Safety rules · DueCare AI

01 · How a single turn works

Paste → rules fire → context injected → grounded answer.

Every turn passes through the same four stages. The diagram below is annotated against a labeled composite worker message.

01 · Paste

User input arrives locally

A worker, caseworker, or moderator pastes raw text into the local DueCare runtime. Nothing leaves the device.

Recruiter: pay 120,000 NPR before flight. We keep your passport until you sign. Job is construction in Doha, 6-day weeks.
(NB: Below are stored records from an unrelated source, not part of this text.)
/-- The replies that a completion ring holds; while they are 64 or more its submission rings are not fetched (R28). -/
def holdReplies (now : Nat) (l : List Reply) (c : ComRing) : ComRing :=
  match c.fullFrom with
  | none => { c with held := l, fullFrom := if 64 ≤ l.length then some now else none }
  | some t => if 64 ≤ l.length then { c with held := l } else { c with held := l, fullFrom := none, fullFor := c.fullFor + (now - t) }

/-- For how long completion ring `n` has kept fetching stopped up to now (R28). -/
def fullTime (s : State) (n : Nat) : Nat :=
  let c := cqAt s n
  c.fullFor + (match c.fullFrom with | some t => s.now - t | none => 0)

/-- Writes held replies in order while credits last (R28); the others stay held. -/
def drainReplies (n : Nat) : List Reply → State → State
  | [], s => setCq n (holdReplies s.now [] (cqAt s n)) s
  | r :: rs, s =>
    if cqReady s n then drainReplies n rs (writeReply n r s)
    else setCq n (holdReplies s.now (r :: rs) (cqAt s n)) s

/-- Tries the held replies of completion ring `n` again. -/
def flushCq (n : Nat) (s : State) : State := drainReplies n (cqAt s n).held s

/-- A reply arises: it joins the held replies of the completion ring its submission ring names now, and is written if a
credit is held. DESIGN CHOICE (notes/assumptions/30.md): R30 does not say where the replies of commands go that were fetched
before their submission ring was disabled and its CQ_SEL written anew; they go to the ring that CQ_SEL names when they arise. -/
def pushReply (r : Reply) (s : State) : State :=
  let n := (sqAt s r.ring.toNat).cqSel.toNat
  drainReplies n ((cqAt s n).held ++ [r]) s

/-- Tries every completion ring again, after credit or the host has returned. -/
def flushAllCq (s : State) : State := (s.cmd.cq.map (·.1)).foldl (fun s n => flushCq n s) s

/-- The reply to an outstanding command as it is written: identity, LATE, STEPS (R35, R36). -/
def finalOf (o : Outstanding) (r : Reply) (now : Nat) : Reply :=
  { r with tag := o.tag, ring := o.ring, opcode := o.opcode, late := o.interim,
           steps := if mgmtOpcode o.opcode then BitVec.ofNat 16 (min 0xFFFF (ceilDiv (now - o.published) 1000000)) else 0 }

/-- Writes the replies of one ring that may be written: those of data-plane commands, and those of management commands
that no earlier management command of the ring still precedes (R51). -/
def releaseReplies (ring : BitVec 6) : List Outstanding → Bool → State → State
  | [], _, s => s
  | o :: os, blocked, s =>
    if o.ring = ring then
      match o.cause with
      | .ready r =>
        if mgmtOpcode o.opcode && blocked then
          releaseReplies ring os blocked { s with cmd := { s.cmd with outstanding := s.cmd.outstanding ++ [o] } }
        else if o.quiet && !mgmtOpcode o.opcode && r.status == 0 then releaseReplies ring os blocked s
        else releaseReplies ring os blocked (pushReply (finalOf o r s.now) s)
      | _ => releaseReplies ring os (blocked || mgmtOpcode o.opcode)
               { s with cmd := { s.cmd with outstanding := s.cmd.outstanding ++ [o] } }
    else releaseReplies ring os blocked { s with cmd := { s.cmd with outstanding := s.cmd.outstanding ++ [o] } }

/-- Goes through the outstanding commands once. -/
def releaseRing (ring : BitVec 6) (s : State) : State :=
  releaseReplies ring s.cmd.outstanding false { s with cmd := { s.cmd with outstanding := [] } }

/-- Opcodes that name a stream (R38). -/
def namesStream (op : Byte) : Bool :=
  [0x08, 0x09, 0x0A, 0x0B, 0x0C, 0x0F, 0x14, 0x40].contains op.toNat

/-- Fills in the stream context and its state after the command (R35). -/
def withStream (op : Byte) (c : BitVec 12) (r : Reply) (s : State) : Reply :=
  if namesStream op then
    { r with ctx := c, state := BitVec.ofNat 4 (stateCode (streamAt s c.toNat).state), stateValid := true }
  else r

/-- Sets the final reply of the oldest command with this ring and tag that has none. -/
def markReady (ring : BitVec 6) (tag : BitVec 16) (r : Reply) (s : State) : List Outstanding → List Outstanding
  | [] => []
  | o :: os =>
    let isOpen : Bool := match o.cause with | .ready _ => false | _ => true
    if o.ring = ring ∧ o.tag = tag ∧ isOpen then { o with cause := .ready (withStream o.opcode o.ctx r s) } :: os
    else o :: markReady ring tag r s os

/-- The final reply of an outstanding command arises (R36). -/
def finish (cmd : BitVec 6 × BitVec 16) (r : Reply) (s : State) : State :=
  releaseRing cmd.1 { s with cmd := { s.cmd with outstanding := markReady cmd.1 cmd.2 r s s.cmd.outstanding } }

/-- Several commands end with the same reply. -/
def finishAll (cmds : List (BitVec 6 × BitVec 16)) (r : Reply) (s : State) : State :=
  cmds.foldl (fun s c => finish c r s) s

/-- The final reply of every command that waits for one cause. -/
def finishCause (w : WaitCause) (r : Reply) (s : State) : State :=
  finishAll ((s.cmd.outstanding.filter fun o => decide (o.cause = w)).map fun o => (o.ring, o.tag)) r s

/-- ST_OK with a result. -/
def okWith (result : Nat) : Reply := { result := BitVec.ofNat 96 result }

/-- A status with DETAIL. -/
def failWith (status detail : Nat) : Reply := { status := BitVec.ofNat 16 status, detail := BitVec.ofNat 8 detail }

/-- Whether a command with this ring and tag has no final reply written yet (R34): outstanding, or its reply held. -/
def tagBusy (s : State) (ring : BitVec 6) (tag : BitVec 16) : Bool :=
  s.cmd.outstanding.any (fun o => o.ring == ring && o.tag == tag)
    || s.cmd.cq.any (fun e => e.2.held.any fun r => r.ring == ring && r.tag == tag && !r.interim)

/-- Whether an earlier packet of the ring has no final reply written yet (R33). -/
def ringBusy (s : State) (ring : BitVec 6) : Bool :=
  s.cmd.outstanding.any (fun o => o.ring == ring)
    || s.cmd.cq.any (fun e => e.2.held.any fun r => r.ring == ring && !r.interim)

/-- Management and maintenance commands outstanding across the device (R37). -/
def mgmtOutstanding (s : State) : Nat :=
  (s.cmd.outstanding.filter fun o => mgmtOpcode o.opcode).length
    + ((s.cmd.cq.map fun e => (e.2.held.filter fun r => mgmtOpcode r.opcode && !r.interim).length).foldl (· + ·) 0)

/-! ## Device states -/

/-- The device enters OUT_OF_SERVICE with a cause (R314); the first cause stays. -/
def enterOos (code : Nat) (s : State) : State :=
  if s.flt.oos then s
  else { s with flt := { s.flt with oos := true, oosCause := BitVec.ofNat 12 code, oosPending := true } }

/-- A unit's request reaches a switched domain other than a core's (R325, R329): one that is off goes on, WAKES counts,
and its retention ends; one that has been asked to go off refuses. -/
def wakeDomain (d : Nat) (s : State) : State :=
  if s.pwr.on.contains d then
    match findAt d s.pwr.hs with
    | some h => { s with pwr := { s.pwr with hs := putAt d { h with accessed := true } s.pwr.hs } }
    | none => s
  else { s with pwr := { s.pwr with
    on := insNat d s.pwr.on
    retained := s.pwr.retained.filter (· ≠ d)
    wakes := satAdd s.pwr.wakes 1 } }

/-- Draws the number of a fresh free value. -/
def drawFree (s : State) : Nat × State := (s.free, { s with free := s.free + 1 })

/-! ## Real-time ports (R277) -/

/-- Whether a buffer level raises panic, and whether it clears it. -/
def raisesPanic (p v : Nat) : Bool :=
  if p < 3 then decide (0x60000 ≤ v) else if p < 35 then decide (v < 0x8000) else decide (v < 0x6000)
def clearsPanic (p v : Nat) : Bool :=
  if p < 3 then decide (v < 0x40000) else if p < 35 then decide (0x10000 ≤ v) else decide (0xC000 ≤ v)

/-- The buffer of port `p` stands at a level: panic is raised or cleared, and MEM_PANIC counts the raising. -/
def setLevel (p v : Nat) (s : State) : State :=
  let o := getAt ({} : RtPort) p s.mem.rtPorts
  let panic := if o.panic then !clearsPanic p v else raisesPanic p v
  { s with mem := { s.mem with
    rtPorts := putAt p { level := v, panic } s.mem.rtPorts
    panics := satAdd s.mem.panics (b2n (panic && !o.panic)) } }

/-- A port is in panic. -/
def inPanic (s : State) : Bool := s.mem.rtPorts.any fun e => e.2.panic

/-! ## Transmission on the ports (R86, R87) -/

/-- Byte `i` of an IP address. -/
def ipByte (a : BitVec 128) (i : Nat) : Nat := bitsOf a.toNat (8 * i + 7) (8 * i)

/-- The first `n` bits of an IP address. -/
def ipPrefix (v6 : Bool) (a : BitVec 128) (n : Nat) : Nat :=
  let k := if v6 then 16 else 4
  ((List.range k).foldl (fun v i => 256 * v + ipByte a i) 0) / 2 ^ (8 * k - n)

/-- A group address. -/
def isGroup (v6 : Bool) (a : BitVec 128) : Bool := if v6 then ipByte a 0 == 0xFF else ipByte a 0 / 16 == 14

/-- The next hop to a destination (R87): itself on the link, else the gateway or the router learned; 0 where there is none. -/
def nextHop (s : State) (n : Nat) (v6 : Bool) (dst : BitVec 128) : BitVec 128 :=
  let p := portAt s n
  let own : BitVec 128 := if v6 then p.ipv6 else p.ipv4.setWidth 128
  let len := if v6 then p.prefix6 else p.prefix4
  let linkLocal := v6 && ipPrefix true dst 10 == 0x3FA
  if isGroup v6 dst || linkLocal || (own != 0 && ipPrefix v6 dst len == ipPrefix v6 own len) then dst
  else if v6 then p.router6 else p.gateway4.setWidth 128
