-- ==== Sys2Proof/Machine/Recovery.lean ====
section
/-! DEFINITION. Machine/Recovery.lean: aborts, compute resets, suspects and replay (R305 to R316, R320), core images
(R200), captured transfers (R295), and the commands FABRIC_ERROR, COMPUTE_RESET_COMPLETE, RESET_TIMEOUT and
FAULT_LOG_COPY. -/

namespace Sys2Proof.Machine

/-! ## Areas and their slots (R190 to R193) -/

/-- An area that holds nothing. -/
def noArea : AreaContent :=
  { slots := [], lanes := [], dma := [], crops := [], rowMaps := [], rowNets := [], images := [], coreImages := [],
    bases := [] }

/-- The contents of area `a`. -/
def areaAt (s : State) (a : BitVec 2) : AreaContent := getAt noArea a.toNat s.bell.areas

/-- The ACTIVE area. -/
def activeArea (s : State) : AreaContent := areaAt s s.bell.active

/-- Bits [hi:lo] of a slot word. -/
def slotBits (w : BitVec 4096) (hi lo : Nat) : Nat := bitsOf w.toNat hi lo

def slotStart (w : BitVec 4096) : Nat := slotBits w 23 0
def slotKind (w : BitVec 4096) : Nat := slotBits w 27 24
def slotBarrier (w : BitVec 4096) : Bool := w.getLsbD 28
def slotClass (w : BitVec 4096) : Nat := slotBits w 29 29
def slotLayer (w : BitVec 4096) : Nat := slotBits w 47 32
def slotBatch (w : BitVec 4096) : Nat := slotBits w 59 48
def slotWake (w : BitVec 4096) : Nat := slotBits w 79 64
def slotGapEnd (w : BitVec 4096) : Nat := slotBits w 103 80
def slotGapReserve (w : BitVec 4096) : Bool := w.getLsbD 104
def slotWcReset (w : BitVec 4096) : Nat := slotBits w 191 128
/-- Core-group field g, DMA field c, crop field g and the track-store field (R191). -/
def slotGroup (w : BitVec 4096) (g : Nat) : Nat := slotBits w (192 + 128 * g + 127) (192 + 128 * g)
def slotDma (w : BitVec 4096) (c : Nat) : Nat := slotBits w (2240 + 64 * c + 63) (2240 + 64 * c)
def slotCrop (w : BitVec 4096) (g : Nat) : Nat := slotBits w (3264 + 32 * g + 31) (3264 + 32 * g)
def slotTrack (w : BitVec 4096) : Nat := slotBits w 3839 3776

/-- A slot word of KIND 2 or 3 with START alone. -/
def bareSlot (kind start : Nat) : BitVec 4096 := BitVec.ofNat 4096 (start + kind * 2 ^ 24)

/-- The slots the sequencer runs in a round, with their indices: the ACTIVE area's; only its FALLOW and END slots while
no latency-critical compute runs (R83, R204, R315); and a FALLOW and an END slot where the area holds none. -/
def roundSlots (s : State) : List (Nat × BitVec 4096) :=
  let all := (List.range (activeArea s).slots.length).zip (activeArea s).slots
  let own := if s.bell.fallowOnly then all.filter fun e => 2 ≤ slotKind e.2 else all
  if own.isEmpty then [(0, bareSlot 2 (roundLen s - 62500)), (1, bareSlot 3 (roundLen s))] else own

/-- The network whose rows row map `b` of the ACTIVE area serves. -/
def netOfMap (s : State) (b : Nat) : Nat := (activeArea s).rowNets.getD b 0xFFFF

/-! ## Core power and core images (R200, R321, R323) -/

/-- Core memories with undefined contents (R308, R321): fresh free values. -/
def coreUndefined (n gen : Nat) (c : Core) : Core :=
  { c with act := { id := 1024 + 8 * n + 2, gen := gen }, wgt := { id := 1024 + 8 * n + 3, gen := gen }, acc := [], undef := gen,
           tile := [], tilePoison := false, syn := [] }
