/-- Every pattern of an admitted set. -/
def setPatterns (s : State) (loads : List Load) : List (List Nat) :=
  ((namedNets loads).flatMap fun n => match netAt s n with | some v => netPatterns s v | none => [])
    ++ loads.flatMap fun l => streamPatterns s l.ad

/-- Term 4: none, or the most loaded pseudo-channel. -/
def balanceTerm (s : State) (loads : List Load) : Option Nat :=
  let ps := setPatterns s loads
  let whole := loads.flatMap fun l => framePatterns l.ad ++ copyPatterns l.ad
  match (ps ++ whole).find? fun p => !patternFits p with
  | some p => some (mostLoaded p)
  | none =>
    let sum := ps.foldl addCounts noCounts
    let t := sum.foldl (· + ·) 0
    if sum.all fun n => decide (n ≤ ceilDiv (5 * t) 512 + 4096) then none else some (mostLoaded sum)

/-! ## Roll Call (R69) -/

/-- What Roll Call answers: the binding, or DETAIL and RESULT. -/
inductive Verdict where
  | pass (engine : Nat)
  | refuse (detail : Nat) (result : Nat)
  deriving DecidableEq, Repr

/-- Reduction factor (R127): the largest of 4, 2, 1 that every input still satisfies. -/
def reductionOf (s : State) (c : Nat) (ad : AdmitParams) : Nat :=
  let ds := (chargedInputs s c ad.networks).map (·.1)
  let ok (f : Nat) : Bool := ds.all fun d =>
    let w := if d.cropMode = 0 then ad.maxW else d.w
    let h := if d.cropMode = 0 then ad.maxH else d.h
    decide (d.outW * f ≤ w) && decide (d.outH * f ≤ h)
  if ds.isEmpty then 1 else if ok 4 then 4 else if ok 2 then 2 else 1

/-- Terms 3 to 6 and 9 over a set: DETAIL and RESULT of the first that fails before the lanes. -/
def memoryTerm (s : State) (loads : List Load) (cand : Load) : Option Nat :=
  let pages := hbmPages cand.ad
  let freeP := totalPages - s.mem.usedPages.length
  let all := loads ++ [cand]
  let units := s.mem.used4k + granaryUnits s cand.ctx cand.ad + fixedUnits s + sampleUnits s all s.sheaves
  -- 8 blocks of the bitstream pool and 16 of the metadata pool for each stream (R116)
  let bits := 8 * all.length
  let meta_ := 16 * all.length
  if freeP < pages then some ((pages - freeP) * 0x200000)
  else if totalUnits < units then some ((units - totalUnits) * 4096)
  else if 65536 < bits then some ((bits - 65536) * 2048)
  else if 131072 < meta_ then some ((meta_ - 131072) * 64)
  else none

/-- Whether the port of a multicast candidate would hold more than 1,024 joined groups (R91). -/
def groupsFull (s : State) (loads : List Load) (op : OpenParams) : Bool :=
  let mine := (op.dstIp, op.srcIp)
  let held := ((loads.map fun l => (streamAt s l.ctx).op).filter fun o => o.multicast && o.source == op.source).map
    fun o => (o.dstIp, o.srcIp)
  let held := held.eraseDups
  op.multicast && decide (op.source < 2) && !held.contains mine && decide (1024 ≤ held.length)

/-- RESULT bytes 0 to 3, a 4-byte count. -/
def u32 (n : Nat) : Nat := min n 0xFFFFFFFF
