/-- An exact product; an infinity times zero is NaN. -/
def mulExact (a b : Fp) : Fp :=
  match a, b with
  | .nan, _ => .nan
  | _, .nan => .nan
  | .inf x, .inf y => .inf (x != y)
  | .inf x, .fin y m _ => if m = 0 then .nan else .inf (x != y)
  | .fin x m _, .inf y => if m = 0 then .nan else .inf (x != y)
  | .fin x m e, .fin y k f => .fin (x != y) (m * k) (e + f)

/-- a < b on values, NaN below nothing. -/
def fpLt (a b : Fp) : Bool :=
  match a, b with
  | .nan, _ => false
  | _, .nan => false
  | .inf x, .inf y => x && !y
  | .inf x, _ => x
  | _, .inf y => !y
  | .fin x m e, .fin y k f =>
    let q := min e f
    decide (mantAt x m e q < mantAt y k f q)

def fpEq (a b : Fp) : Bool :=
  match a, b with
  | .nan, _ => false
  | _, .nan => false
  | _, _ => !fpLt a b && !fpLt b a

def isNan : Fp → Bool
  | .nan => true
  | _ => false

/-! ## FP32, rounded (R168) -/

/-- What an FP32 operation gives: the rounded value and the special values it produced. -/
def fp32 (x : Fp) : Fp × Ev :=
  let r := roundFp 7 x
  (r.1, match r.1 with | .nan => nanEv | .inf _ => infEv | .fin _ _ _ => r.2)

def fadd (a b : Fp) : Fp × Ev := fp32 (addExact a b)
def fsub (a b : Fp) : Fp × Ev := fp32 (addExact a (negFp b))
def fmul (a b : Fp) : Fp × Ev := fp32 (mulExact a b)
def ffma (a b c : Fp) : Fp × Ev := fp32 (addExact (mulExact a b) c)
def fmin (a b : Fp) : Fp × Ev := fp32 (if isNan a || isNan b then .nan else if fpLt b a then b else a)
def fmax (a b : Fp) : Fp × Ev := fp32 (if isNan a || isNan b then .nan else if fpLt a b then b else a)

/-- A value that no step has computed yet. -/
def plain (x : Fp) : Fp × Ev := (x, noEv)

/-- A further step on what earlier steps gave, with what all of them count. -/
def step1 (f : Fp → Fp × Ev) (a : Fp × Ev) : Fp × Ev :=
  let r := f a.1
  (r.1, a.2.plus r.2)
def step2 (f : Fp → Fp → Fp × Ev) (a b : Fp × Ev) : Fp × Ev :=
  let r := f a.1 b.1
  (r.1, (a.2.plus b.2).plus r.2)

/-- A sum of values, added one after another from zero. -/
def fsum (l : List (Fp × Ev)) : Fp × Ev := l.foldl (step2 fadd) (plain (.fin false 0 0))

/-- The value of an FP32 word and back. -/
def ofWord (w : Word) : Fp := decodeFloat 7 w.toNat
def toWord (x : Fp) : Word := BitVec.ofNat 32 (encodeFloat 7 x)

def fpZero : Fp := .fin false 0 0
def fpOne : Fp := .fin false 1 0
def fpNat (n : Nat) : Fp := .fin false n 0

/-! ## Fixed point for the classes that are not exact: integers in units of 2^-192 -/

def fixBits : Nat := 192
def fixOne : Int := 2 ^ fixBits

/-- Product and quotient of fixed-point numbers, rounded down. -/
def fixMul (a b : Int) : Int := (a * b) / fixOne
def fixDiv (a b : Int) : Int := if b = 0 then 0 else a * fixOne / b

/-- ln 2 as the sum of 1 / (k 2^k). -/
def fixLn2 : Int := (List.range 200).foldl (fun t k => t + fixOne / ((k + 1 : Nat) * 2 ^ (k + 1) : Nat)) 0

/-- m * 2^e as a fixed-point number, rounded down. -/
def fixOf (n : Bool) (m : Nat) (e : Int) : Int :=
  let s := e + fixBits
  let v : Nat := if 0 ≤ s then m <<< s.toNat else m >>> (-s).toNat
  if n then -(v : Int) else v

/-- e^r for |r| ≤ 1 by its power series. -/
def fixExpSeries (r : Int) : Int :=
  ((List.range 50).foldl (fun (t : Int × Int) k =>
    let u := fixMul t.2 r / ((k + 1 : Nat) : Int)
    (t.1 + u, u)) (fixOne, fixOne)).1

/-- e^x of a fixed-point number: mantissa and power of two. -/
def fixExp (x : Int) : Int × Int :=
  let k := (2 * x + fixLn2) / (2 * fixLn2)
  (fixExpSeries (x - k * fixLn2), k - fixBits)

/-- ln of a fixed-point number in [1, 2): 2 atanh((m − 1) / (m + 1)). -/
def fixLn (m : Int) : Int :=
  let z := fixDiv (m - fixOne) (m + fixOne)
  let z2 := fixMul z z
  2 * ((List.range 64).foldl (fun (t : Int × Int) k => (t.1 + t.2 / ((2 * k + 1 : Nat) : Int), fixMul t.2 z2)) (0, z)).1

/-- ln of m * 2^e with m above 0, in fixed point; a mantissa longer than the fixed point holds loses its last bits. -/
def fixLnOf (m : Nat) (e : Int) : Int :=
  let l := bitLen m
  let one : Nat := if l ≤ fixBits + 1 then m <<< (fixBits + 1 - l) else m >>> (l - (fixBits + 1))
  fixLn (one : Int) + (e + l - 1) * fixLn2

/-- A value from a fixed-point number. -/
def ofFix (v : Int) : Fp := .fin (decide (v < 0)) v.natAbs (-(fixBits : Int))

/-- Integer square root, rounded down, by bits from 2^(k-1). -/
def isqrt (n : Nat) : Nat → Nat → Nat
  | 0, r => r
  | k + 1, r => let t := r + 2 ^ k; if t * t ≤ n then isqrt n k t else isqrt n k r
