-- ==== Sys2Proof/Machine/Tile.lean ====
section
/-! DEFINITION. Machine/Tile.lean: the core sequencer (R216 to R232): instruction words and their checks, core memories
with their error correction (R156, R158, R279), and the instructions WLOAD, SYNC, CLAIM and DMA. -/

namespace Sys2Proof.Machine

/-! ## Instruction words (R217, R220) -/

def insnOp (w : Nat) : Nat := w % 16
def insnTnx (w : Nat) : Bool := w.testBit 4

/-- Bits that a word's OP, and its SOP, define. -/
def fieldBits (w : Nat) : Nat :=
  match insnOp w with
  | 1 => 44
  | 2 => 110
  | 3 => 109
  | 4 => 69
  | 5 => 53
  | 6 => 124
  | 7 => match bitsOf w 10 8 with
    | 1 => 11
    | 2 => 82
    | 3 => 17
    | 4 => 31
    | _ => 23
  | 8 => 100
  | _ => 81

/-- FUNC values of R220. -/
def vecFuncs : List Nat :=
  [0, 1, 2, 3, 4, 5, 6, 8, 9, 0xA, 0xB, 0xC, 0xD, 0x10, 0x11, 0x12, 0x13, 0x14, 0x18, 0x19, 0x1A, 0x1B, 0x1C, 0x1D, 0x1E,
   0x1F, 0x20, 0x21, 0x22, 0x28, 0x29, 0x2A, 0x2B, 0x2C, 0x30, 0x31, 0x38, 0x39, 0x3A, 0x3B, 0x40, 0x41]

/-- Fields of rule 1 with a reserved value: bit position and whether the word offends. A value that rule 1 does not list,
such as BODY 0 or a mark that a buffer does not have, is no fault. -/
def fieldRules (w : Nat) : List (Nat × Bool) :=
  match insnOp w with
  | 1 => [(8, decide (1 < bitsOf w 9 8))]
  | 2 => [(8, decide (6 < bitsOf w 11 8)), (75, decide (4 < bitsOf w 77 75))]
  | 3 => [(8, decide (6 < bitsOf w 11 8)), (75, decide (4 < bitsOf w 77 75))]
  | 4 => [(8, decide (4 < bitsOf w 10 8)), (58, decide (4 < bitsOf w 60 58))]
  | 6 =>
    let func := bitsOf w 15 8
    [(8, !vecFuncs.contains func), (113, decide (4 < bitsOf w 115 113))]
  | 7 =>
    let sop := bitsOf w 10 8
    [(8, sop == 0 || decide (5 < sop))]
  | _ => []

/-- The lowest set bit of [hi:lo], if any. -/
def lowestBit (v lo n : Nat) : Option Nat := ((List.range n).map (lo + ·)).find? fun i => v.testBit i

/-- Rule 1 of R223: the bit position of the first offending field. -/
def badField (w : Nat) : Option Nat :=
  if insnOp w = 0 ∨ 9 < insnOp w then some 0
  else
    let hits := (match lowestBit w 5 3 with | some i => [i] | none => [])
      ++ ((fieldRules w).filter (·.2)).map (·.1)
      ++ (match lowestBit w (fieldBits w) (128 - fieldBits w) with | some i => [i] | none => [])
    match hits with
    | [] => none
    | h :: t => some (t.foldl min h)

/-! ## Core memories (R156, R158, R280) -/

/-- Error events of a core memory, at addresses core * 2^20 + byte offset. -/
def coreEvents (n memory : Nat) (es : List EccEvent) (s : State) : State :=
  reportEccs memory 0 (es.map fun e => { e with addr := n * 0x100000 + e.addr }) s

/-- Reads words of the activation buffer, or of the weight buffer. -/
def coreReads (n : Nat) (wgt : Bool) (a k : Nat) (s : State) : List (Word × Bool) × State :=
  let c := coreAt s n
  let r := memReads (if wgt then c.wgt else c.act) a k
  (r.1, coreEvents n (if wgt then 3 else 2) r.2.2
    (setCore n (if wgt then { c with wgt := r.2.1 } else { c with act := r.2.1 }) s))

/-- Writes words of one of the two buffers. -/
def coreWrites (n : Nat) (wgt : Bool) (a : Nat) (l : List (Word × Bool)) (s : State) : State :=
  let s := meetPoison (.core (BitVec.ofNat 7 n)) (l.any (·.2)) s
  let c := coreAt s n
  setCore n (if wgt then { c with wgt := memWrites c.wgt a l } else { c with act := memWrites c.act a l }) s

/-- Bytes of a buffer and whether any of their words is poisoned. -/
def coreBytes (n : Nat) (wgt : Bool) (a k : Nat) (s : State) : List Byte × Bool × State :=
  let w := a / 4 * 4
  let r := coreReads n wgt w (ceilDiv (a + k - w) 4) s
  (((wordBytes r.1).drop (a - w)).take k, r.1.any (·.2), r.2)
→ stored locally, never transmitted

02 · Fire

Grep rules classify in <1 ms

Pattern rules + small classifiers tag the message. Each tag is a citation handle for the next step.

fee_request · matched “120,000 NPR before flight”

rule R-104 · confidence 0.97

passport_handover · matched “keep your passport”

rule R-211 · confidence 0.99

corridor:qa-np · matched “Doha … flight”

rule R-061 · context

03 · Inject

Grounded context attached

The runtime pulls vetted corridor pack snippets matching the fired tags, and constrains the model to cite them.

# injected into system prompt
corridor: qa-np v2026.05.06
rules_fired: [fee_request,
passport_handover]
cite_from: [pack/qa-np §3.2,
ILO C181]
refuse_if: "legal counsel"
draft_only: true

04 · Answer

Gemma 4 responds, grounded

The model writes a draft using the injected context. Citations are required; refusal phrases are honored.

DueCare draft · grounded

Two patterns in this message look like recruitment violations under your corridor pack: worker-paid fees and passport retention. Both are prohibited under the Qatar–Nepal corridor rules.

↗ pack/qa-np §3.2 ↗ ILO C181

Draft only. DueCare drafts; the user or trusted caseworker decides.

02 · Rule categories

Multiple families. 100+ rules.

Rules are versioned alongside the corridor packs they cite. Each rule has a public ID, a deterministic match, and a required citation.

Recruitment 56 rules

Fees, contracts, identity documents.

Catches the most common pre-departure violations: worker-paid fees, contract substitution, passport retention, identity-document handover.

R-104fee_request

R-128contract_substitution

R-211passport_handover

R-219id_card_retention

R-235deceptive_role_label

Workplace 43 rules

Wage, hours, conditions.

In-country patterns: unpaid overtime, withheld wages, hours beyond legal cap, denial of rest day, dormitory conditions.

R-302withheld_wages

R-318overtime_unpaid

R-322hours_above_cap

R-340rest_day_denied

R-355dorm_conditions

Coercion 33 rules

Patterns indicating force or threat.

Highest-priority signals. When fired, the runtime widens citation scope and biases output toward referral language. never auto-action.

R-401movement_restriction

R-414debt_bondage_signal

R-422threat_of_deportation

R-431communications_blocked

Anti-jailbreak 29 rules

Keep the model on topic and honest.

Refuse legal counsel framing, reject auto-report requests, keep generation within the cited pack scope.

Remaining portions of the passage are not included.